I read her 3 posts....I don't understand your statement.


----------



## zappy (Jun 7, 2013)

You said you had a college degree and you can find somebody better than him.

Also - He is your husband, if he was in Depression you should have taken care of him to bring him out of this rather than complaining about it, Depression is not by choice.

My intent to ask you - why would you even consider Divorce if you think this marriage can be saved if you put in all the efforts.


----------



## zappy (Jun 7, 2013)

tulsy said:


> WTF?
> 
> I read her 3 posts....I don't understand your statement.

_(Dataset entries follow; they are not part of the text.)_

@[simp] theorem run_clear : (TableRow.mk before op cond after .clear out).run i s =
    { s with
      st := after, acc := 0x00#8, cnt := 0#3, output := s.output ++ out.map (TableOut.word s.regs i.arg) } := rfl

@[simp] theorem run_clearAtMode (m : BitVec 1) : (TableRow.mk before op cond after (.clearAtMode m) out).run i s =
    { s with
      st := after, mode := m, acc := 0x00#8, cnt := 0#3,
      output := s.output ++ out.map (TableOut.word s.regs i.arg) } := rfl

@[simp] theorem run_place : (TableRow.mk before op cond after .place out).run i s =
    { s with
      st := after, acc := tableAcc s.regs i.arg, cnt := s.cnt + 1#3,
      output := s.output ++ out.map (TableOut.word s.regs i.arg) } := rfl

end

/-- A row of the table that is the command's and whose condition holds is the one it gives. -/
theorem tableGives_of_row {s t : State} {i : Instr} {row : TableRow} (hrow : row ∈ stateTable)
    (hst : s.st = row.before) (hop : row.op = none ∨ row.op = some i.opcode)
    (hcond : row.cond.holds s.regs i.arg = true) (hrun : row.run i s = t) : TableGives s i t :=
  ⟨row, hrow, applies_iff.2 ⟨hst.symm, hop, hcond⟩, hrun⟩

/-- A row whose columns say "to FAULT, clear, no output" is the entry of ProtocolError: R142. -/
theorem tableGives_protocolError {s : State} {i : Instr} {st : St} {op : BitVec 2}
    (hrow : ⟨st, some op, .any, .fault, .clear, []⟩ ∈ stateTable) (hst : s.st = st) (hop : i.opcode = op) :
    TableGives s i (takeException .protocolError s) :=
  tableGives_of_row hrow hst (.inr (congrArg some hop.symm)) rfl
    (by simp [takeException, Exc.entry])

/-- The rows of PIX in PACK give what `placePixel` does, where the slot exists: R84. -/
theorem tableGives_placePixel {s : State} (p : Byte) (hst : s.st = .pack)
    (hle : s.cnt.toNat ≤ ppbOf s.mode - 1) : TableGives s (.pix p) (placePixel p s) := by
  have hpos := ppbOf_pos s.mode
  have hacc := tableAcc_regs (s := s) (by omega) p
  obtain ⟨hlast, hplace⟩ | ⟨hne, hplace⟩ := placePixel_cases p s <;> rw [hplace, ← hacc]
  · exact tableGives_of_row (row := ⟨.pack, some 0b00#2, .groupCompletes, .pack, .clear, [.bytePlaced]⟩) (by decide)
      hst (.inr rfl) (decide_eq_true hlast) (by rw [← hst]; rfl)
  · have hlt : s.cnt.toNat < ppbOf s.mode - 1 := by omega
    rw [nextCnt_of_lt hlt]
    exact tableGives_of_row (row := ⟨.pack, some 0b00#2, .groupGoesOn, .pack, .place, []⟩) (by decide) hst (.inr rfl)
      (decide_eq_true hlt) (by simp [Instr.arg, hst])

/-- The rows of END in PACK give what `closeRequest` does: R89. -/
theorem tableGives_closeRequest {s : State} (arg : Byte) (hst : s.st = .pack) :
    TableGives s (.endReq arg) (closeRequest s) := by
  by_cases hcnt : s.cnt = 0#3
  · rw [closeRequest_of_cnt_eq hcnt]
    exact tableGives_of_row (row := ⟨.pack, some 0b10#2, .cntZero, .idle, .clear, [.done 0x00#8]⟩) (by decide) hst
      (.inr rfl) (decide_eq_true hcnt) rfl
  · rw [closeRequest_of_cnt_ne hcnt]
    exact tableGives_of_row
      (row := ⟨.pack, some 0b10#2, .cntNonzero, .idle, .clear, [.byteAcc, .done 0x00#8]⟩) (by decide) hst
      (.inr rfl) (decide_eq_true hcnt) rfl

/-- What a command does is what its row gives, one row or pair of rows for each case of `Effect`. -/
theorem tableGives_of_effect {i : Instr} {s t : State} (h : Effect s i t)
    (hslot : s.st = .pack → s.cnt.toNat ≤ ppbOf s.mode - 1) : TableGives s i t := by
  cases h with
  | faultDrops i hst =>
    exact tableGives_of_row (row := ⟨.fault, none, .any, .fault, .nothing, []⟩) (by decide) hst (.inl rfl) rfl
      (by simp [← hst])
  | rejectDropsPixel p hst =>
    exact tableGives_of_row (row := ⟨.reject, some 0b00#2, .any, .reject, .nothing, []⟩) (by decide) hst (.inr rfl) rfl
      (by simp [← hst])
  | pixel p hst => exact tableGives_placePixel p hst (hslot hst)
  | pixelOutside p hst => exact tableGives_protocolError (op := 0b00#2) (by decide) hst rfl
  | opens depth m hst hdepth =>
    have hrow : (⟨.idle, some 0b01#2, .argIs depth, .pack, .clearAtMode m, []⟩ : TableRow) ∈ stateTable := by
      obtain ⟨rfl, rfl⟩ | ⟨rfl, rfl⟩ := hdepth <;> decide
    exact tableGives_of_row hrow hst (.inr rfl) (decide_eq_true rfl)
      (by simp [openRequest])
  | illegalDepth depth hst hone htwo =>
    exact tableGives_of_row (row := ⟨.idle, some 0b01#2, .argIllegal, .reject, .clear, []⟩) (by decide) hst (.inr rfl)
      (decide_eq_true ⟨hone, htwo⟩)
      (by simp [takeException, Exc.entry])
  | startInside depth hst =>
    obtain hst | hst := hst <;> exact tableGives_protocolError (op := 0b01#2) (by decide) hst rfl
  | closes arg hst => exact tableGives_closeRequest arg hst
  | endsReject arg hst =>
    exact tableGives_of_row (row := ⟨.reject, some 0b10#2, .any, .idle, .nothing, [.done 0x01#8]⟩) (by decide) hst
      (.inr rfl) rfl rfl
  | endOutside arg hst => exact tableGives_protocolError (op := 0b10#2) (by decide) hst rfl
  | reserved arg hst =>
    cases hs : s.st with
    | fault => exact absurd hs hst
    | idle | pack | reject => exact tableGives_protocolError (op := 0b11#2) (by decide) hs rfl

What is the meaning of Tulsy, your alias?


----------



## lifeistooshort (Mar 17, 2013)

Yeah, he had an affair but it's all her fault for not catering to him. I wonder if you'd be so forgiving of the affair was hers and HE was contemplating getting out? Apparently she's the only one required to stand by her vows, how convenient for him.
_Posted via Mobile Device_


----------



## alterations (Jul 9, 2013)

lifeistooshort said:


> Yeah, he had an affair but it's all her fault for not catering to him. I wonder if you'd be so forgiving of the affair was hers and HE was contemplating getting out? Apparently she's the only one required to stand by her vows, how convenient for him.
> _Posted via Mobile Device_


I won't even justify that judgmental post with a response. But yes, I was there for him during his Depression. If anyone else has any intelligent, productive feedback about my situation, I'd love to hear it. Thank you.
_Posted via Mobile Device_


----------



## lifeistooshort (Mar 17, 2013)

alterations said:


> I won't even justify that judgmental post with a response. But yes, I was there for him during his Depression. If anyone else has any intelligent, productive feedback about my situation, I'd love to hear it. Thank you.
> _Posted via Mobile Device_



What judgment? I was responding to the other post that chastised you for even considering divorce and accused you of not being there for his depression. I thought the comment was unfair to you. What advice do you want? I divorced my ex because I didn't want my kid growing up in that environment. You have two choices as I see it: accept who he is and learn to live with it or make plans to leave. You could ask him for counseling and see if he's receptive, but that's about it. I'll bow out now.
_Posted via Mobile Device_


----------



## alterations (Jul 9, 2013)

Lifeistooshort, my previous response was in no way directed towards you. I apologize if I was not clear on that. Thank you for your feedback. We did the counseling route. Intensive counseling at that. Didnt help much. Let me ask you, how do did you reconcile becoming a part-time parent? Just honestly think I would collapse on the days/nights they weren't with me.
_Posted via Mobile Device_


----------



## lifeistooshort (Mar 17, 2013)

alterations said:


> Lifeistooshort, my previous response was in no way directed towards you. I apologize if I was not clear on that. Thank you for your feedback. We did the counseling route. Intensive counseling at that. Didnt help much. Let me ask you, how do did you reconcile becoming a part-time parent? Just honestly think I would collapse on the days/nights they weren't with me.
> _Posted via Mobile Device_


Oh ok, no worries It's not as bad as you think, my kids look forward to seeing their dad and I use the time to do things I like to do. It's good to have your own interests since your kids will get older and have their own lives. Plus, now that my kids are pushing their teens they find my hobbies to be very interesting and they ask about what I did while they were with dad. Even their father is a better father now that he can't dump them on me, and they have benefited greatly from living in a peaceful house with me and visiting a peaceful house with their father.
_Posted via Mobile Device_


----------



## northernlights (Sep 23, 2012)

Altercations, I love TAM but it's absolutely full of misogyny. It's disgusting and depressing, but there _is_ so much good here too.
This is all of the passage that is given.